PROMPT: The expected answer is the set of lines in the data below between the line holding "let k := obj.kind" and the line holding "s with dies", inclusive, written out exactly.

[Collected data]
/-- FW_UPDATE: the object is verified and written to the slot that did not boot; the commit reverses the slot order, extends MR5
and begins the restart of the dies for a live image (R401, R405, R487, R488). `obj` is the object that slot 0 names, with the
outcome of its checks; `resumeFails` are the dies that fail to resume. -/
def execFwUpdate (c : Nat) (obj : SignedObj) (resumeFails : List Nat) (s : State) : Host.Outcome State Fault Refusal :=
  runOp 0xF18 (fun s c =>
      let live := fwLive c.pkt
      if objAccepted s obj = false then .stop stBad (badAt 0xFF 0) []
      else if live ∧ obj.kind ≠ 1 then .stop stBad (badAt 32 1) []
      else if live ∧ obj.level ≠ s.trust.imgLevel then .stop stBad (badAt 0xFF 0) []
      else .done { Stg.none with aux := b2n live :: obj.kind :: obj.svn :: resumeFails })
    (fun s c =>
      let k := obj.kind
      let s := { s with trust := { s.trust with slotOrder := s.trust.slotOrder.set k (!(s.trust.slotOrder.getD k false)) } }
      if fwLive c.pkt then
        let s := extendMr s 5 obj.hash
        pauseDies { s with trust := { s.trust with svns := s.trust.svns.set k obj.svn } }
      else s) c s

/-- Steps 4 and 5 of an update end: the dies resume, those that fail are fenced, and FW_UPDATED is raised (R488). -/
def fwFinish (s : State) (c : Cmd) : State :=
  let s := { s with dies := s.dies.map (fun d => (d.1, { d.2 with paused := false })) }
  let s := if c.aux.getD 0 0 = 1 then ((c.aux.drop 3).filter (fun d => decide (d < 8) && (getDie s d).up)).foldl (fun s d => fenceDie s d 9) s else s
  raiseFor s 0xF 0x33 false (cmdSes c) c.pkt.job 0xFFFF c.pkt.seq (c.aux.getD 1 0 + 65536 * (c.aux.getD 2 0)) 0 0

-- ATTEST (R423) -------------------------------------------------------------------------------------------------------------------

/-- Bytes 0 to 767 of the report. -/
def report (s : State) (c : Cmd) (nonce : List Byte) : List Byte :=
  let t := s.trust
  let x := getSes s c.sess
  fitBytes 768 (leBytes 2 1 ++ zeros 2 ++ leBytes 4 36816 ++ leBytes 2 s.cfg.peerId ++ leBytes 1 0x10 ++
    leBytes 1 (b2n t.dbgSticky + 2 * b2n t.owner.isSome + 4 * b2n x.ide + 8 * b2n s.domain.locked + 16 * b2n x.isSealed) ++
    leBytes 2 c.sess ++ leBytes 1 (b2n x.priv) ++ [0] ++ fitBytes 32 nonce ++ leBytes 8 s.time ++ leBytes 4 t.boots ++ leBytes 4 t.ownerEp ++
    fitBytes 48 x.th ++ ((t.svns.map (leBytes 2)).flatten) ++ ((t.floors.map (leBytes 2)).flatten) ++ leBytes 4 t.cfgSeq ++ leBytes 4 t.cfgFloor ++
    zeros 8 ++ ((t.mrs.map (fitBytes 48)).flatten) ++ fitBytes 48 (Config.sha384 Config.ikRsaPub) ++ fitBytes 48 (Config.sha384 Config.ikSlhPub) ++
    fitBytes 48 (t.owner.getD []) ++ fitBytes 32 (ascii "WTV8-2048") ++ fitBytes 48 (Config.sha384 Config.rkPub) ++ zeros 16)

/-- ATTEST: the report of the state at its commit, signed on both wharf dies (R423). -/
def execAttest (c : Nat) (s : State) : Host.Outcome State Fault Refusal :=
  runOp 0xF20 (fun s c =>
      let r := report s c (cBytes s c (descAddr (c.pkt.slot 1)) 32)
      let bs := r ++ fitBytes 384 (Config.signRsa r) ++ fitBytes 35664 (Config.signSlh r)
      .done { Stg.none with writes := placeWrites s c [⟨descAddr (c.pkt.slot 0), bs⟩], outs := [outRaw 0 (descAddr (c.pkt.slot 0)) bs] })
    noEffect c s

-- the slots and rules of every class (R251, R253) --------------------------------------------------------------------------------

/-- The slots of the operations of class 0xF that this file gives. -/
def serviceUses (p : Packet) : Option (List Use) :=
  if p.op = 0x18 then some [.raw 0x1000 false, .imm 1, .zero, .zero, .zero]
  else if p.op = 0x19 then some [.raw 64 false, .zero, .zero, .zero, .zero]
  else if p.op = 0x20 then some [.raw 36816 true, .raw 32 false, .zero, .zero, .zero]
  else none

def serviceRules (p : Packet) : List Flt :=
  let t (i : Nat) : Nat := (descAddr (p.slot i)).tier
  if p.op = 0x18 then fltIf (!(t 0 == 0 || t 0 == 5)) (fltSlot 0)
  else if p.op = 0x19 then fltIf (!(t 0 == 0 || t 0 == 1) || (descAddr (p.slot 0)).off % 64 != 0) (fltSlot 0)
  else if p.op = 0x20 then fltIf (!(t 0 == 0 || t 0 == 5)) (fltSlot 0) ++ fltIf (!(t 1 == 0 || t 1 == 5)) (fltSlot 1)
  else []

/-- How the slots of a packet are used; none for a reserved class or an operation not listed (R253). -/
def usesOf (p : Packet) (hs : List (Option Shape)) : Option (List Use) :=
  match p.cls with
  | 0x1 => meUses p hs
  | 0x2 => veUses p hs
  | 0x3 => fsetUses p
  | 0x4 => rootUses p
  | 0x5 => solveUses p
  | 0x6 => updUses p hs
  | 0x7 => if p.op < 0x10 then moveUses p hs else resUses p
  | 0x8 => lkUses p
  | 0x9 => collUses p
  | 0xA => watchUses p
  | 0xE => testUses p
  | 0xF =>
    if p.op ≤ 0x09 then jobUses p
    else if p.op ≤ 0x0B then hostbufUses p
    else if p.op = 0x10 then some modeUses
    else if p.op = 0x14 ∨ p.op = 0x15 then fenceUses p
    else if p.op = 0x1C then dumpUses p
    else serviceUses p
  | _ => none

/-- The faults of R252's check 9, in the order of the classes' own rules. -/
def rulesOf (s : State) (p : Packet) (hs : List (Option Shape)) : List Flt :=
  match p.cls with
  | 0x1 => meRules p hs
  | 0x2 => veRules p hs
  | 0x3 => fsetRules p
  | 0x4 => rootRules p
  | 0x5 => solveRules p
  | 0x6 => updRules p
  | 0x7 => if p.op < 0x10 then moveRules s p hs else resRules p
  | 0x8 => fltIf p.heritage fltOpcode ++ lkRules p
  | 0x9 => collRules p hs
  | 0xA => fltIf p.heritage fltOpcode ++ watchRules p
  | 0xE => fltIf p.heritage fltOpcode ++ testRules p
  | 0xF =>
    fltIf p.heritage fltOpcode ++
    (if p.op ≤ 0x09 then jobRules p
     else if p.op ≤ 0x0B then hostbufRules p
     else if p.op = 0x10 then modeRules p
     else serviceRules p)
  | _ => []

/-- Bytes of the operand of a slot. -/
def slotSpan (c : Cmd) (i : Nat) : Nat :=
  match usesOf c.pkt c.shapes with
  | none => 0
  | some us => match us[i]? with
    | some u => (match useRange c.pkt c.shapes i u with | some r => r.2.1 | none => 0)
    | none => 0

-- HOSTBUF_UNREG (R391) --------------------------------------------------------------------------------------------------------------

/-- Does an accepted command, or a structure still in use, name a buffer (R391)? -/
def bufInUse (s : State) (c : Cmd) (b : HostBuf) : Bool :=
  s.cmds.any (fun x => x.id != c.id && x.sess == b.sess && (List.range 5).any (fun i =>
    (descAddr (x.pkt.slot i)).tier == 5 && overlap (descAddr (x.pkt.slot i)).off (slotSpan x i) b.base (b.pages * 4096))) ||
  (hostStructures s).any (fun r => overlap r.1 r.2 b.base (b.pages * 4096))

/-- HOSTBUF_UNREG commits when nothing accepted names the buffer any more (R391). -/
def execHostbufUnreg (c : Nat) (s : State) : Host.Outcome State Fault Refusal :=
  runOp 0xF0B (fun s c =>
    match unregBuf s c with
    | some b => if bufInUse s c b then .hold c.aux else .done Stg.none
    | none => .done Stg.none)
    (fun s c => match unregBuf s c with
      | some b => releaseBufs s (fun x => decide (x = b))
      | none => s) c s

end Sys2Proof.Machine
end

RESPONSE:
      let k := obj.kind
      let s := { s with trust := { s.trust with slotOrder := s.trust.slotOrder.set k (!(s.trust.slotOrder.getD k false)) } }
      if fwLive c.pkt then
        let s := extendMr s 5 obj.hash
        pauseDies { s with trust := { s.trust with svns := s.trust.svns.set k obj.svn } }
      else s) c s

/-- Steps 4 and 5 of an update end: the dies resume, those that fail are fenced, and FW_UPDATED is raised (R488). -/
def fwFinish (s : State) (c : Cmd) : State :=
  let s := { s with dies := s.dies.map (fun d => (d.1, { d.2 with paused := false })) }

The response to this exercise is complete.